Sin embargo, mientras hablaba, la chispa de esperanza se ahogó en una súbita oleada de abrumadora duda. ¿Por qué creer en este viejo rufián, cuando conocía cómo eran los inquilinos de Aurora? Debía recordar el jueguecito que practicaba usualmente y empezar a contar en el marcador de mentiras. Se levantó de la silla coja y contempló cínicamente al viejo vagabundo y su fantástico juguete.

—¿Para qué sirve? —Su voz se volvió súbitamente dura—. Estoy dispuesto a hacer lo que sea, pero, ¿qué le hace pensar que puede conseguirlo?

El ajado anciano le miró pensativamente.

—Debería ser capaz de detenerlos —dijo Sledge suavemente—, porque yo soy el loco desgraciado que los creó. Pretendía que sirvieran y obedecieran y protegieran a los hombres del peligro. Sí, la Primera Ley fue idea mía. No sabía hasta dónde nos conduciría.

Las sombras invadieron lentamente el pequeño apartamento. La oscuridad se congregó en las esquinas sucias, y se espesó sobre el suelo. Las máquinas con aspecto de juguete de la mesa de la cocina se volvieron vagas y extrañas, hasta que los últimos rayos de luz incidieron sobre la aguja de paladio blanco.

Fuera, la ciudad parecía completamente callada. Al otro lado de la calle los humanoides construían una casa nueva, en silencio. Nunca hablaban entre sí, pues cada uno sabía todo lo que sabía cualquier otro. Los extraños materiales que empleaban encajaban sin ningún ruido de martillo o sierra. Eran cosas pequeñas y ciegas que se movían seguras en la creciente oscuridad, silenciosas como sombras.

Sentado en el alto taburete, inclinado, cansado y viejo, Sledge contó su historia. Mientras lo escuchaba, Underhill volvió a sentarse con cuidado en la silla rota. Contempló las manos de Sledge, retorcidas, resecas y quemadas, antaño poderosas pero ahora encogidas y temblorosas, inquietas.

—Será mejor que esto quede entre nosotros. Le diré cómo empezó todo, para que así comprenda lo que tenemos que hacer. Pero no se lo mencione a nadie…, porque los humanoides tienen métodos muy eficaces para erradicar los recuerdos desgraciados o los planes que amenacen su cumplimiento de la Primera Ley.

—Son muy eficientes —coincidió con amargura Underhill.

—Ése es el problema —admitió el viejo—. Intenté construir una máquina perfecta.

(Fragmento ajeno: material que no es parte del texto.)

/-! ### A reset that activates no firmware -/

/-- What a reset that activates no firmware leaves of every block but the reset block. -/
structure ResetTo (s t : State) : Prop where
  ready : t.tree.ready = true
  held : t.res.hold = true ∧ t.res.cause = 2 ∧ t.res.copy = none
  rings : t.host.slots = [] ∧ t.host.sq = State.reset.host.sq ∧ t.host.cq = State.reset.host.cq
  gone : t.coll = s.coll.discarded ∧ t.tf = State.reset.tf ∧ t.cores.fatal = false
  zero : t.obs.live = [] ∧ t.obs.latched = []
  stays : t.time = s.time ∧ t.pwr = s.pwr ∧ t.mgmt.mgmtCap = s.mgmt.mgmtCap
  mv : ∀ d, (t.domain d).mv = (s.domain d).mv
  mem : s.res.copy = none → s.mem.buffered = [] → (∀ k < 8, (s.stack k).inTest = false) →
    t.mem = { s.mem with ueLive := [], slicePass := [] }
  buffered : t.mem.buffered = []
  captures : t.regs.captures = []
  regs : ∀ o i, i < 65536 → t.regs.get o i =
    if regKept o = true then ⟨(s.regs.get o i).eff, (s.regs.get o i).eff⟩ else State.reset.regs.get o i

/-- What such a reset leaves before enumeration, in terms of the state it finds. -/
structure BlocksDone (s x : State) : Prop where
  res : x.res.hold = false ∧ x.res.copy = none
  host : x.host = HostState.reset
  gone : x.coll = s.coll.discarded ∧ x.tf = State.reset.tf ∧ x.cores.fatal = false
  stays : x.time = s.time ∧ x.pwr = s.pwr
  mgmt : x.mgmt = { s.mgmt with mnode := 0 }
  mem : s.res.copy = none → s.mem.buffered = [] → (∀ k < 8, (s.stack k).inTest = false) →
    x.mem = { s.mem with ueLive := [], slicePass := [] }
  buffered : x.mem.buffered = []
  captures : x.regs.captures = []
  regs : ∀ o i, i < 65536 → x.regs.get o i =
    if regKept o = true then ⟨(s.regs.get o i).eff, (s.regs.get o i).eff⟩ else State.reset.regs.get o i

theorem State.found_mem_stk {s : State} (h : s.mem.buffered = []) : s.found.mem = s.mem ∧ s.found.stk = s.stk := by
  unfold State.found
  rw [State.discardBuffers_empty h]
  split <;> exact ⟨rfl, rfl⟩

theorem State.found_buffered (s : State) : s.found.mem.buffered = [] := by
  have hd := s.discardBuffers_spec.2.1
  unfold State.found
  generalize s.discardBuffers.2 = a at *
  split <;> exact hd

theorem State.blocksDone_spec {s : State} {kind trigger : Nat} (ha : s.activates kind trigger = false) :
    BlocksDone s (s.blocksDone kind trigger) := by
  have hb := State.resetBlocks_spec (s.bootedFor kind trigger)
  have hf : s.bootedFor kind trigger = s.found := by rw [State.bootedFor, ha, if_neg Bool.false_ne_true]
  have hl : Loses s s.found.settled := s.found_loses.trans s.found.settled_loses
  have hbuf : s.found.settled.mem.buffered = [] := s.found.settled_loses.buffered s.found_buffered
  have hcopy := s.found_loses.copy
  have hmem := fun h => State.found_mem_stk (s := s) h
  have hset := State.settled_mem (s := s.found)
  rw [hf] at hb
  unfold State.blocksDone
  rw [hf]
  generalize s.found.resetBlocks = x at *
  generalize s.found.settled = y at *
  generalize s.found = a at *
  have hreg := hl.regs
  have hcoll : y.coll = s.coll := (congrArg State.coll hl.frame :)
  have htime : y.time = s.time := (congrArg State.time hl.frame :)
  have hpwr : y.pwr = s.pwr := (congrArg State.pwr hl.frame :)
  refine ⟨hb.res, hb.host, ⟨?_, hb.tf, hb.fatal⟩, ⟨?_, ?_⟩, ?_, fun hc hm ht => ?_, ?_, ?_, fun o i hi => ?_⟩
  · exact hb.coll.trans (by rw [hcoll])
  · exact hb.kept.1.trans htime
  · exact hb.kept.2.1.trans hpwr
  · exact hb.mgmt.trans (by rw [hl.mgmt])
  · obtain ⟨hm', hs'⟩ := hmem hm
    refine hb.mem.trans ?_
    rw [hset (hcopy.trans hc) (fun k hk => by rw [State.stack, hs']; exact ht k hk), hm']
  · show x.mem.buffered = []
    rw [hb.mem]; exact hbuf
  · show x.regs.captures = []
    rw [hb.regs]; rfl
  · show x.regs.get o i = _
    rw [hb.regs, RegFile.get_resetAll _ _ _ hi]
    by_cases hk : regKept o = true
    · have ho : o ∉ flipRegs := fun h => Bool.false_ne_true ((flipRegs_not_kept o h).symm.trans hk)
      rw [if_pos hk, if_pos hk, hreg.2 o i ho hi]
    · rw [if_neg hk, if_neg hk]; rfl

theorem ResetDone.resetTo {s x t : State} (h : ResetDone x t) (hx : BlocksDone s x) : ResetTo s t := by
  have hmem : t.mem = x.mem := (congrArg State.mem h.frame :)
  have hregs : t.regs = x.regs := (congrArg State.regs h.frame :)
  have hcoll : t.coll = x.coll := (congrArg State.coll h.frame :)
  have htf : t.tf = x.tf := (congrArg State.tf h.frame :)
  have hcores : t.cores = x.cores := (congrArg State.cores h.frame :)
  have htime : t.time = x.time := (congrArg State.time h.frame :)
  have hpwr : t.pwr = x.pwr := (congrArg State.pwr h.frame :)
  have hcap : t.mgmt.mgmtCap = x.mgmt.mgmtCap := (congrArg (fun y : State => y.mgmt.mgmtCap) h.frame :)
  have hrings : (t.host.slots, t.host.sq, t.host.cq) = (x.host.slots, x.host.sq, x.host.cq) :=
    (congrArg (fun y : State => (y.host.slots, y.host.sq, y.host.cq)) h.frame :)
  have hres : (t.res.hold, t.res.cause, t.res.copy) = (true, 2, x.res.copy) :=
    (congrArg (fun y : State => (y.res.hold, y.res.cause, y.res.copy)) h.frame :)
  rw [hx.host] at hrings
  rw [hx.res.2] at hres
  simp only [Prod.mk.injEq] at hrings hres
  refine ⟨h.ready, hres, hrings, ⟨hcoll.trans hx.gone.1, htf.trans hx.gone.2.1, hcores ▸ hx.gone.2.2⟩, h.zero,
    ⟨htime.trans hx.stays.1, hpwr.trans hx.stays.2, hcap.trans (by rw [hx.mgmt])⟩, fun d => ?_,
    fun hc hb hk => hmem.trans (hx.mem hc hb hk), hmem ▸ hx.buffered, hregs ▸ hx.captures, hregs ▸ hx.regs⟩
  refine (congrFun h.mvs d).trans ?_
  rw [State.mvs, State.domain, hx.mgmt]; rfl

theorem State.restart_resetTo {s : State} {kind trigger : Nat} (hr : s.canReset = true) (hb : s.mgmt.bootFail = 0)
    (ha : s.activates kind trigger = false) (squall : List Nat) : ResetTo s (s.restart kind trigger squall) := by
  have hx := State.blocksDone_spec ha
  have hfail : (s.blocksDone kind trigger).mgmt.bootFail = 0 := by rw [hx.mgmt]; exact hb
  rw [State.restart_eq hr, if_pos hfail]
  have hd := State.resetDone_spec squall (s.activates kind trigger) (s.blocksDone_hold kind trigger)
  generalize s.blocksDone kind trigger = x at *
  generalize x.resetDone squall (s.activates kind trigger) = d at *
  refine ResetDone.resetTo (x := x) ?_ hx
  have htell := State.tellState_reported d s.found
  have hobs : (d.tellState s.found).obs = d.obs := by
    unfold State.tellState
    split
    · rfl
    · exact d.platform_obs _ _
  refine ⟨?_, (congrArg State.mvs htell :).trans hd.mvs, (congrArg (fun y : State => y.tree.ready) htell :).trans hd.ready,
    hobs ▸ hd.zero⟩
  rw [htell, hd.frame]; rfl

theorem State.activates_of_not {s : State} {kind trigger : Nat}
    (h : kind = 3 ∨ trigger ≠ 4 ∧ s.mgmt.activate = false) : s.activates kind trigger = false := by
  have hact : s.discardBuffers.2.mgmt = s.mgmt := s.discardBuffers_spec.2.2.mgmt
  rcases h with rfl | ⟨h4, h⟩
  · rfl
  · rw [State.activates, hact, h]
    simp [h4]

theorem State.lostCounts_buffers (s : State) : ∃ n ≤ s.mem.buffered.length, s.lostCounts[2]? = some n := by
  refine ⟨s.discardBuffers.1, s.discardBuffers_spec.1, ?_⟩
  unfold State.lostCounts
  generalize s.discardBuffers = p
  rfl

/-! ### The statement -/

theorem execWarmReset_eq (s : State) {n : Nat} (hn : n ∈ [1, 2, 4]) (failed : List Nat) :
    exec (.warmReset n failed) s = .next (s.restart 2 n failed) := by
  simp only [List.mem_cons, List.not_mem_nil, or_false] at hn
  rcases hn with rfl | rfl | rfl <;> rfl

theorem execWarmReset_other (s : State) {n : Nat} (hn : n ∉ [1, 2, 4]) (failed : List Nat) :
    exec (.warmReset n failed) s = .next s := by
  refine congrArg Host.Outcome.next (if_neg ?_)
  simpa [or_assoc] using hn

theorem execFunctionLevelReset_eq (s : State) (failed : List Nat) :
    exec (.functionLevelReset failed) s = .next (s.restart 3 5 failed) := rfl

theorem execMainPowerOn_eq {s : State} (h : s.rst.vaux = true) (flash : Nat) (failed : List Nat) (training : List (Option Nat)) :
    exec (.mainPowerOn flash failed training) s = .next (s.powerOn false flash failed training) :=
  congrArg Host.Outcome.next (if_pos h)

/-- The state that a VAUX power-on starts from: TEST_MODE sampled, and the debug interface as at reset. -/
def State.sampled (s : State) (high : Bool) : State :=
  { s with
    rst := { s.rst with testMode := high, boundary := 0 }
    cores := { s.cores with dmi := [], tapIr := 0x01 } }

theorem execVauxPowerOn_eq (s : State) (high : Bool) (flash : Nat) (failed : List Nat) (training : List (Option Nat)) :
    exec (.vauxPowerOn high flash failed training) s = .next ((s.sampled high).powerOn true flash failed training) := rfl

/-- A power-on of either kind runs the power-on sequence. -/
theorem exec_powerOn {s : State} {c : Instr} {flash : Nat} {failed : List Nat} {training : List (Option Nat)}
    (hc : c = Instr.mainPowerOn flash failed training ∧ s.rst.vaux = true ∨
      ∃ high, c = .vauxPowerOn high flash failed training) :
    ∃ (p : State) (vaux : Bool), exec c s = .next (p.powerOn vaux flash failed training) ∧
      ∀ high, c = .vauxPowerOn high flash failed training → p.rst.testMode = high := by
  rcases hc with ⟨rfl, hv⟩ | ⟨high, rfl⟩
  · exact ⟨s, false, execMainPowerOn_eq hv _ _ _, fun _ h => Instr.noConfusion h⟩
  · exact ⟨s.sampled high, true, execVauxPowerOn_eq s high _ _ _, fun _ h => (Instr.vauxPowerOn.inj h).1⟩

/-- Every command keeps the queue and what no command takes back. -/
theorem exec_kept {c : Instr} {s t : State} (h : exec c s = .next t) : t.pending = s.pending ∧ Kept s t := by
  obtain ⟨u, hu, hk⟩ := exec_keeps c s
  obtain rfl : u = t := Host.Outcome.next.inj (hu.symm.trans h)
  exact ⟨hk.pending, hk.kept⟩

/-- A reset that activates no firmware, in the words of the statement. -/
theorem exec_plainReset {s : State} {c : Instr} {failed : List Nat} {kind trigger : Nat}
    (hc : c = Instr.functionLevelReset failed ∧ kind = 3 ∧ trigger = 5 ∨
      c = .warmReset trigger failed ∧ kind = 2 ∧ trigger ∈ [1, 2] ∧ s.mgmt.activate = false) :
    exec c s = .next (s.restart kind trigger failed) ∧ s.activates kind trigger = false := by
  rcases hc with ⟨rfl, rfl, rfl⟩ | ⟨rfl, rfl, ht, ha⟩
  · exact ⟨execFunctionLevelReset_eq s failed, State.activates_of_not (.inl rfl)⟩
  · simp only [List.mem_cons, List.not_mem_nil, or_false] at ht
    exact ⟨execWarmReset_eq s (by simp only [List.mem_cons]; omega) failed, State.activates_of_not (.inr ⟨by omega, ha⟩)⟩

/-- Settles O56: a power-on ends where `powerOn_eq` says and changes what `exceptStart` erases; a reset is `restart_eq`, its reset block
`restart_rst`, and one that activates no firmware leaves what `restart_resetTo` says. -/
theorem powerOnsAndResets : Obligations.PowerOnsAndResets := by
  refine fun s => ⟨fun flash failed training => ⟨fun hv => ?noVaux, fun c hc => ?powerOn⟩, fun n failed h => ?noWarm,
    fun failed h => ?noFlr, fun failed h => ?activation, fun c failed kind trigger hr hb hc => ?plain⟩
  case noVaux => exact congrArg Host.Outcome.next (if_neg (by rw [hv]; exact Bool.false_ne_true))
  case powerOn =>
    obtain ⟨p, vaux, hrun, htest⟩ := exec_powerOn hc
    obtain ⟨hpend, hkept⟩ := exec_kept hrun
    have hframe := p.powerOn_frame vaux flash failed training
    have hto := p.powerOn_poweredTo vaux flash failed training
    generalize p.powerOn vaux flash failed training = t at *
    refine ⟨t, hrun, (congrArg (fun x : State => x.rst.vaux) hframe :), (congrArg (fun x : State => x.rst.pkgRun) hframe :),
      (congrArg (fun x : State => x.rst.state) hframe :), hpend, hkept, (congrArg State.time hframe :),
      (congrArg State.pwr hframe :), (congrArg State.coll hframe :), (congrArg (fun x : State => x.host.slots) hframe :),
      (congrArg (fun x : State => x.host.sq) hframe :), (congrArg (fun x : State => x.cores.fatal) hframe :),
      (congrArg (fun x : State => x.res.liveValid) hframe :), fun high h => ?_, hto.test, hto.run⟩
    exact (congrArg (fun x : State => x.rst.testMode) hframe :).trans (htest high h)
  case noWarm =>
    by_cases hn : n ∈ [1, 2, 4]
    · rw [execWarmReset_eq s hn, State.restart_ignored (h.resolve_right (not_not.mpr hn))]
    · exact execWarmReset_other s hn failed
  case noFlr => rw [execFunctionLevelReset_eq, State.restart_ignored h]
  case activation =>
    have hrun := execWarmReset_eq s (n := 4) (by decide) failed
    obtain ⟨hpend, hkept⟩ := exec_kept hrun
    have hrst := State.restart_rst h 2 4 failed
    generalize s.restart 2 4 failed = t at *
    exact ⟨t, hrun, by rw [hrst]; rfl, by rw [hrst]; rfl, by rw [hrst]; rfl, hpend, hkept⟩
  case plain =>
    obtain ⟨hrun, ha⟩ := exec_plainReset hc
    obtain ⟨hpend, hkept⟩ := exec_kept hrun
    have hrst := State.restart_rst hr kind trigger failed
    obtain ⟨n, hn, hdisc⟩ := s.lostCounts_buffers
    obtain ⟨hready, ⟨hhold, hcause, hcopy⟩, ⟨hslots, hsq, hcq⟩, ⟨hcoll, htf, hfatal⟩, ⟨hlive, hlatched⟩, ⟨htime, hpwr, hcap⟩,
      hmv, hmem, hbuf, hcap', hregs⟩ := State.restart_resetTo hr hb ha failed
    generalize s.restart kind trigger failed = t at *
    exact ⟨t, hrun, by rw [hrst]; rfl, by rw [hrst]; rfl, by rw [hrst]; rfl, by rw [hrst]; rfl, by rw [hrst]; rfl, hready, hhold,
      hcause, hcopy, hslots, hsq, hcq, hcoll, htf, hfatal, hlive, hlatched, htime, hpwr, hcap, hmv, hpend, hkept, hmem, hbuf,
      ⟨n, hn, by rw [hrst]; exact hdisc⟩, hcap', hregs⟩

end Sys2Proof.Machine
end

section
/-! PROOFS. Squall is one to one (R304): each round can be undone, so eight of them can. -/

Tuve demasiado éxito. Así es como sucedió.

»Hace sesenta años, en el árido continente meridional de Ala IV, yo era profesor de teoría atómica en una pequeña facultad tecnológica. Era muy joven. E idealista. Me temo que era bastante ignorante en los asuntos de la vida, la política y la guerra…, o de casi todo, imagino, excepto de teoría atómica.

Sonrió tristemente en la oscuridad.

—Supongo que creía demasiado en los hechos y muy poco en los hombres. Confundía las emociones, porque no tenía tiempo para otra cosa que no fuera la ciencia. Recuerdo que me sentí atraído por la semántica general. Quise aplicar el método científico a cada situación, y reducir a fórmulas toda experiencia. Me temo que me irritaban la ignorancia y el error humanos, y pensé que la ciencia sola podría hacer un mundo perfecto.

Permaneció en silencio unos momentos, mirando a las cosas negras y silenciosas que merodeaban frente al callejón como sombras, ante el edificio que se alzaba rápidamente.

—Había una muchacha. —Sus cansados hombros se encogieron—. Si las cosas hubieran sido diferentes, nos habríamos casado, y habríamos pasado el resto de nuestras vidas en aquella pequeña ciudad universitaria, y tal vez habríamos engendrado un par de hijos. Y no habría habido ningún humanoide.

Suspiró.

—Yo estaba terminando mi tesis sobre la separación de los isótopos del paladio. Un proyecto pequeño, pero hubiera debido contentarme con eso. Ella era bióloga, pero planeaba retirarse cuando nos casáramos. Creo que habríamos sido dos personas felices y ordinarias, completamente inofensivas.

»Pero entonces estalló la guerra… Las guerras siempre han sido muy frecuentes en los mundos de Ala desde que fueron colonizados. Sobreviví en un laboratorio subterráneo secreto, diseñando robots militares. Pero ella se presentó voluntaria para un proyecto de investigación sobre biotoxinas. Hubo un accidente. Unas cuantas moléculas del nuevo virus entraron en contacto con el aire, y todos los miembros del proyecto tuvieron una muerte horrible.

»Me quedé solo con mi ciencia y una amargura que tenía que olvidar. Cuando terminó la guerra, volví a la pequeña ciudad universitaria con una beca de investigación militar. Ciencia pura, una investigación teórica de las fuerzas de cohesión nucleares, muy mal comprendidas entonces. No se esperaba que creara ningún arma nueva, y cuando la encontré no fui capaz de reconocerla.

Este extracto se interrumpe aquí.